= TO DO =
Of the lines in the data below, write out exactly those from the one holding "l.foldl (fun acc a =>" through the one holding "### Completion -/", both included.

= DATA SUPPLIED =
/-- ATOM and CAS (R312 to R314). The group at vd has n registers; ret says whether the old value returns. -/
def memAtom (wf : Bool) (f : AtomFn) (z : Nat) (ret : Bool) (vd t vo : Nat) (im : BitVec 5) (s : State) : Out :=
  let size := if f = .cas then 2 * z else z
  let n := groupRegs size
  issue s (fun c =>
    let i := perLane (wf && c.vok vo 1 && c.vok vd n) (accMem atomOrd noMod8) c [[.t t], vref vo 1, vref vd n]
      (if ret then vref vd n else [])
    { i with pinfo := c.poisonInfo (c.warp.treg t).base vo 5 im.toNat z i.poison }) (fun c =>
    let tr := c.warp.treg t
    let path : Path := if ret then .gld else .gst
    let offs := (lanes c.combined).map (fun l => (l, c.offset vo 5 im.toNat z l))
    if c.combined = 0 then .next (s.advance c)
    else if c.room path 1 = false then .next s
    else match s.memChecks c tr z offs false with
      | some s' => .next s'
      | none =>
        let rs := offs.map (fun p => s.reach c.seat c.grid.ctx tr .atomic z p.1 p.2)
        let faults := faultsOf rs
        let oks := (oksOf rs).map (fun (a : LaneAcc) => { a with data := c.groupBytes vd size a.lane })
        let low := rs.filterMap (fun r => match r with | .ok a ac => if ac then none else some a | _ => none)
        if faults ≠ [] then
          .next (((s.raise c path 1).parkOn c 2 faults c.combined (some (path, 1)) (vaOfLane rs)).owe c (if ret then vref vd n else []))
        else if c.order ≠ 0 ∧ c.scope = 6 ∧ low ≠ [] then
          .next (s.trap c .atomcap (maskOf (low.map (fun a => a.lane))) ((low.head?.map (fun a => a.va)).getD 0))
        else if s.behind c.w oks z = true ∨ (ordRel c.order ∧ s.released c.w c.die c.scope = false) then .next s
        else
          let s1 := (if ordRel c.order then s.sysRelease c.die c.scope else s).raise c path 1
          let (s2, id) := s1.begin c (if ret then vref vd n else []) (some (path, 1))
            (.atom f oks z (if ret then some vd else none) c.order c.scope)
          if ordAcq c.order ∨ oks.any (fun a => s.outbound a.pa) then .next (s2.holdFor c id) else .next (s2.advance c))

/-- The lanes of an atomic performed in ascending order on home values (R307): new bytes of the cells, the old value of each
lane with its poison, and the flags. -/
def State.atomLanes (s : State) (f : AtomFn) (z : Nat) (l : List LaneAcc) :
    List Host.Cell × List (Nat × Nat × Bool) × Flags :=
  l.foldl (fun acc a =>
    let m := ofBytes ((List.range z).map (fun i => (tfind acc.1 (a.pa + i)).getD (memByte s.mem (a.pa + i))))
    let r := atomNew f z m a.data
    let cells := match r.1 with
      | some x => (cellsAt a.pa (toBytes x z)).foldl (fun t b => tput t b.1 b.2) acc.1
      | none => acc.1
    (cells, acc.2.1 ++ [(a.lane, m, s.poisoned a.pa z)], acc.2.2 ||| r.2)) ([], [], 0)

/-- The spans of an atomic's writes: poisoned memory stays poisoned unless an exchange covers its word (R102). -/
def State.atomSpans (s : State) (f : AtomFn) (z : Nat) (l : List LaneAcc) : List (Nat × Nat × Bool) :=
  l.map (fun a => (a.pa, z, s.poisoned a.pa z && !(f == .exch && z == 8)))

/-! ### Completion -/

/-- A pending private byte read: a free value where the thread has written none (R86). -/
def State.privRead (s : State) : List Nat → State × List Byte
  | [] => (s, [])
  | a :: r =>
    match tfind s.privMem a with
    | some b => let x := State.privRead s r; (x.1, b :: x.2)
    | none =>
      let d := s.draw
      let x := State.privRead d.2 r
      (x.1, d.1.truncate 8 :: x.2)

/-- The physical core that serves a logical one as an error-log entry names it (R444, R490). -/
def State.pcore (s : State) (core : Nat) : Nat :=
  let d := core / Config.dieCores
  let i := core % Config.dieCores
  (tfind (s.die d).phys i).getD (i % 192) + field (i / 192) 8 1 + field d 9 2

/-- The core of a warp. -/
def State.coreOf (s : State) (w : Nat) : Nat := ((tfind s.warps w).map (fun x => x.core)).getD 0

/-- The addresses of the poisoned words among bytes of memory. -/
def State.poisonWords (s : State) (pa n : Nat) : List Nat :=
  (s.memP.filter (fun w => decide (w * 8 < pa + n) && decide (pa < w * 8 + 8))).map (fun w => 8 * w)

/-- The page's poison handling of the bytes that a lane has read (R422): under PMODE 2 those of an access that meets a poisoned word are
zero and unpoisoned, and each such word is logged. -/
def State.pmodeBytes (s : State) (o : Op) (a : LaneAcc) (z : Nat) (l : List Byte) : State × List Byte × (Nat → Bool) :=
  if s.poisoned a.pa z && a.pmode == 2 then
    ((s.poisonWords a.pa z).foldl (fun s w =>
      s.logError o.die (s.arrayOf w) true false true (s.pcore (s.coreOf o.warp)) w 0 (s.ctx o.ctx).asid o.ctx) s,
      List.replicate z 0, fun _ => false)
  else (s, l, fun i => s.poisoned (a.pa + 4 * i) (min z 4))

/-- What a lane's load reads, with its poison by 4 bytes: the bytes that its die sees, or what its window access read at issue. -/
def State.loadBytes (s : State) (o : Op) (a : LaneAcc) (z : Nat) : State × List Byte × (Nat → Bool) :=
  if a.win.isSome then (s, a.data, fun i => a.poison.contains i)
  else
    let s := s.meetRead o.die a.pa z
    s.pmodeBytes o a z (s.view o.die a.pa z)

/-- The loads of an operation performed: registers of the warp written. -/
def State.performLoad (s : State) (o : Op) (accs : List LaneAcc) (z : Nat) (sx : Bool) (vd form : Nat) : State :=
  let wd := s.widthOf o.warp
  if form = 1 then
    match s.cxOf o.warp o.split with
    | none => s
    | some c => accs.foldl (fun s a =>
        let l := c.privBytes a.lane a.va z
        let (s, b) := s.privRead l
        let p := fun (i : Nat) => ((l.drop (4 * i)).take 4).any (fun x => s.privP.contains (x / 8))
        s.setWarp o.warp (fun w => w.writeAll wd (loadWrites vd a.lane z sx b p))) s
  else accs.foldl (fun s a =>
    let (s, b, p) := s.loadBytes o a z
    s.setWarp o.warp (fun w => w.writeAll wd (loadWrites vd a.lane z sx b p))) s

/-- A load made again after a save walks afresh for each lane (R440): its accesses, or the faults that park the warp. -/
def State.reissueLanes (s : State) (o : Op) (accs : List LaneAcc) : List Reach :=
  accs.map (fun a =>
    match s.translate (4 + s.coreOf o.warp) o.ctx a.va .load with
    | .ok x => Reach.ok { a with pa := x.pa, win := x.window, pmode := bits x.pte 11 2 } true
    | .error f => .fault a.lane f.1 f.2 (a.va / 65536 * 65536))

/-- An operation leaves unfinished: its registers keep their values and are full, its counter falls. -/
def State.dropOp (s : State) (o : Op) : State :=
  let s := s.setOp o.id .done
  let s := (s.setWarp o.warp (fun x => { (x.markAll false (s.filled o.warp o.id o.full)) with
    splits := x.splits.map (fun p => if p.wait = .op o.id then { p with wait := .ready } else p) })).readerOut o.die o.par
  let s := { s with ops := s.ops.map (fun (x : Op) => if x.id = o.id then { x with full := [], par := 2 } else x) }
  match o.path with
  | some (p, _) => s.lowerPath o.warp p s.ops.length
  | none => { s with ops := s.ops.filter (fun x => x.id != o.id) }

/-- A load made again that is stopped: its registers keep their values, and the trap names the load (assumption 71). -/
def State.trapReissue (s : State) (o : Op) (c : Cx) (code : TrapCode) (m : Mask) (addr : Nat) : State :=
  (s.dropOp o).trapAt c code o.pc m addr

/-- A load made again that faults parks the warp at the load (R66); in a privileged warp it is ACCESS (R411). -/
def State.parkReissue (s : State) (o : Op) (accs : List LaneAcc) (f : Nat × FaultCode × Bool × Nat)
    (more : List (Nat × FaultCode × Bool × Nat)) : State :=
  match s.cxOf o.warp o.split with
  | none => s
  | some c =>
    let m := maskOf ((f :: more).map (fun y => y.1))
    let addr := ((accs.find? (fun a => a.lane == f.1)).map (fun a => a.va)).getD 0
    if c.warp.fault.isSome ∨ c.warp.life ≠ .running then s
    else if c.ctx.priv then s.trapReissue o c .access m addr
    else
      let (s, tok) := s.newToken o.die
      let pg := ((f :: more).map (fun y => f.2.1.page y.2.2.2)).eraseDups
      let r : FaultRec := ⟨tok, faultWords f.2.1 0 f.2.2.1 pg c.ctx.asid o.ctx tok o.pc m
        (whoCore c.warp.core c.warp.idx o.split), (0, o.warp), none, 0⟩
      let s := s.queueFault o.die o.ctx r
      s.setWarp o.warp (fun w => { w with
        fault := some ⟨tok, f.2.1, 0, f.2.2.1, o.split, o.pc, m, pg, true, none, none, some o.id, addr, none⟩ })

/-- The lanes of a load made again, once each has its translation and the poison of its page is judged (R422, R440). -/
def State.reissueInto (s : State) (o : Op) (accs : List LaneAcc) (z : Nat) (go : List LaneAcc → State) : State :=
  let rs := s.reissueLanes o accs
  match faultsOf rs with
  | f :: more => s.parkReissue o accs f more
  | [] =>
    match s.hardLanes (oksOf rs) z, s.cxOf o.warp o.split with
    | a :: r, some c => s.trapReissue o c .poison (maskOf ((a :: r).map (fun x => x.lane))) a.va
    | _, _ => go (oksOf rs)

/-- A load that is to be made again and has no translation yet (R440): form 2 of a global load, lane 64 alone arrived of an LDT. -/
def State.reissueLoad (s : State) (o : Op) : State :=
  match o.kind with
  | .load accs z sx vd order scope 2 iss =>
    s.reissueInto o accs z (fun l =>
      let s := if l.any (fun a => a.win.isSome) then s.applyAll o.die else s
      let x := s.winLoads o.warp o.die o.ctx z l
      (x.1.setOp o.id (.load x.2.1 z sx vd order scope 0 iss)).readKv o.die o.id x.2.1)
  | .ldt accs z vd n acq arrived got iss =>
    if arrived = [64] then s.reissueInto o accs z (fun l => s.setOp o.id (.ldt l z vd n acq [] got iss)) else s
  | _ => s

/-- A load's lanes are performed, unless an older access of the thread or an abort must come first (R90, R108, R124). -/
def State.loadDone (s : State) (o : Op) (accs : List LaneAcc) (z : Nat) (sx : Bool) (vd order scope form : Nat) : State :=
  if form = 2 then s.reissueLoad o
  else if form = 0 ∧ accs.any (fun a => a.win.isNone && (!s.installed a.pa || s.before o.warp o.id (some a.lane) a.pa z)) = true then s
  else
    let s := if order = 1 then s.acquire o.die scope else s
    (s.performLoad o accs z sx vd form).endOp o

/-- The physical byte lies in a virtual range under the die's translations; pages without one are skipped (R319). -/
def State.rangeHas (s : State) (d ctx va len pa : Nat) : Bool :=
  (List.range (len / 65536 + 2)).any (fun i =>
    let p := (va / 65536 + i) * 65536
    match s.leaf d ctx (p % vaMod) with
    | .ok t => decide (t.pa ≤ pa) && decide (pa < t.pa + 65536) && decide (va ≤ p + (pa - t.pa)) && decide (p + (pa - t.pa) < va + len)
    | .error _ => false)

/-- The dirty lines of a virtual range in the die's L2 are written back (R319). -/
def State.cwbRange (s : State) (d ctx va len : Nat) : State :=
  s.clean (fun e => bit e.2.1 d
    && (List.range lineBytes).any (fun i => s.rangeHas d ctx va len (e.1 / lineBytes * lineBytes + i)))

/-! ### Window accesses and private blocks that a write meets (R86, R100) -/

/-- The lanes of a pending access to the BF16 window. -/
def OpKind.winLanes (k : OpKind) : List LaneAcc :=
  let f := fun (l : List LaneAcc) => l.filter (fun a => a.win.isSome)
  match k with
  | .load l _ _ _ _ _ 0 _ => f l
  | .store _ l _ _ => f l
  | .engine _ l _ => f l
  | _ => []

/-- A loaded lane in a block whose storage a write races: its data is undefined (R100). -/
def OpKind.loosen (k : OpKind) (lane : Nat) (l : List Byte) : OpKind :=
  match k with
  | .load accs z sx vd o sc f i =>
    .load (accs.map (fun (a : LaneAcc) => if a.lane = lane ∧ a.win.isSome then { a with data := l } else a)) z sx vd o sc f i
  | k => k

/-- The block that a pending window access of an operation reaches, if a write to these ranges of physical bytes races it. -/
def State.racedBlock (s : State) (o : Op) (a : LaneAcc) (l : List (Nat × Nat)) : Option WinBlock :=
  match a.win with
  | none => none
  | some desc =>
    let w := WinDesc.read (s.view o.die desc 64)
    match s.winBlock o.die o.ctx w ((a.va - w.base) / 64) .load with
    | .ok b => if b.bytes.any (fun x => l.any (fun r => decide (r.1 ≤ x) && decide (x < r.1 + r.2))) then some b else none
    | .error _ => none

/-- A write to these bytes by an agent meets the pending window accesses of the others: the block is left undefined, and so is what a
load has read of it (R100). -/
def State.raceWindow (s : State) (w : Nat) (l : List (Nat × Nat)) : State :=
  ((s.ops.filter (fun o => o.warp != w)).flatMap (fun o => o.kind.winLanes.map (fun a => (o, a)))).foldl (fun s x =>
    match s.racedBlock x.1 x.2 l with
    | none => s
    | some b =>
      let r := (s.looseBlock x.1.die b).freeBytes x.2.data.length
      { r.1 with ops := r.1.ops.map (fun (o : Op) => if o.id = x.1.id then { o with kind := o.kind.loosen x.2.lane r.2 } else o) }) s

/-- A write to global memory at these ranges is about to be performed: what it does to window accesses under way and to private
blocks. -/
def State.meetWrite (s : State) (w : Nat) (l : List (Nat × Nat)) : State := (s.raceWindow w l).spillPriv l

/-- The ranges of lanes that reach global memory outside the window. -/
def plainRanges (l : List LaneAcc) (z : Nat) : List (Nat × Nat) := (l.filter (fun a => a.win.isNone)).map (fun a => (a.pa, z))

/-- The write of this number reaches bytes at which no memory is installed, so it cannot be performed (R124). -/
def State.writeAborts (s : State) (n : Nat) : Bool :=
  s.posted.any (fun w => w.id == n && w.bytes.any (fun c => !s.installed c.1))

/-- Ranges of the stores of a write on its way. -/
def State.writeRanges (s : State) (n : Nat) : List (Nat × Nat) :=
  ((s.posted.find? (fun w => w.id == n)).map (fun w => w.spans.map (fun x => (x.1, x.2.1)))).getD []

/-- The thread, or for an engine the warp, has an older store to the bytes that its home has not performed (R108). -/
def State.storeBefore (s : State) (w n : Nat) (lane : Option Nat) (pa z : Nat) : Bool :=
  s.ops.any (fun o => o.warp == w && decide (o.id < n) && match o.kind with
    | .store _ l y _ => l.any (fun a => a.ofLane lane && a.win.isNone && overlaps a.pa y pa z)
    | .engine x _ _ => (s.writeRanges x).any (fun r => overlaps r.1 r.2 pa z)
    | _ => false)

/-- The writes of an engine instruction are performed (R121): in global memory, then in the window; its flags reach FSTAT. -/
def State.engineEnd (s : State) (o : Op) (w : Nat) (accs : List LaneAcc) (f : Flags) : State :=
  let s := s.meetWrite o.warp (s.writeRanges w)
  let s := if w = 0 then s else s.flushTo o.die w
  let s := s.winWrite o.warp o.die o.ctx accs
  (s.setWarp o.warp (fun x => { x with fstat := x.fstat ||| f })).endOp o

/-- Window lanes of a write may not be written yet: an older write of the warp to the window comes first (R108, R121), or their page is
being replaced (R201). -/
def State.winWaits (s : State) (o : Op) (accs : List LaneAcc) : Bool :=
  accs.any (fun a => a.win.isSome) && (s.winOlder o.warp o.id || s.winBusy o.die o.ctx accs)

= ANSWER BELOW =
  l.foldl (fun acc a =>
    let m := ofBytes ((List.range z).map (fun i => (tfind acc.1 (a.pa + i)).getD (memByte s.mem (a.pa + i))))
    let r := atomNew f z m a.data
    let cells := match r.1 with
      | some x => (cellsAt a.pa (toBytes x z)).foldl (fun t b => tput t b.1 b.2) acc.1
      | none => acc.1
    (cells, acc.2.1 ++ [(a.lane, m, s.poisoned a.pa z)], acc.2.2 ||| r.2)) ([], [], 0)

/-- The spans of an atomic's writes: poisoned memory stays poisoned unless an exchange covers its word (R102). -/
def State.atomSpans (s : State) (f : AtomFn) (z : Nat) (l : List LaneAcc) : List (Nat × Nat × Bool) :=
  l.map (fun a => (a.pa, z, s.poisoned a.pa z && !(f == .exch && z == 8)))

/-! ### Completion -/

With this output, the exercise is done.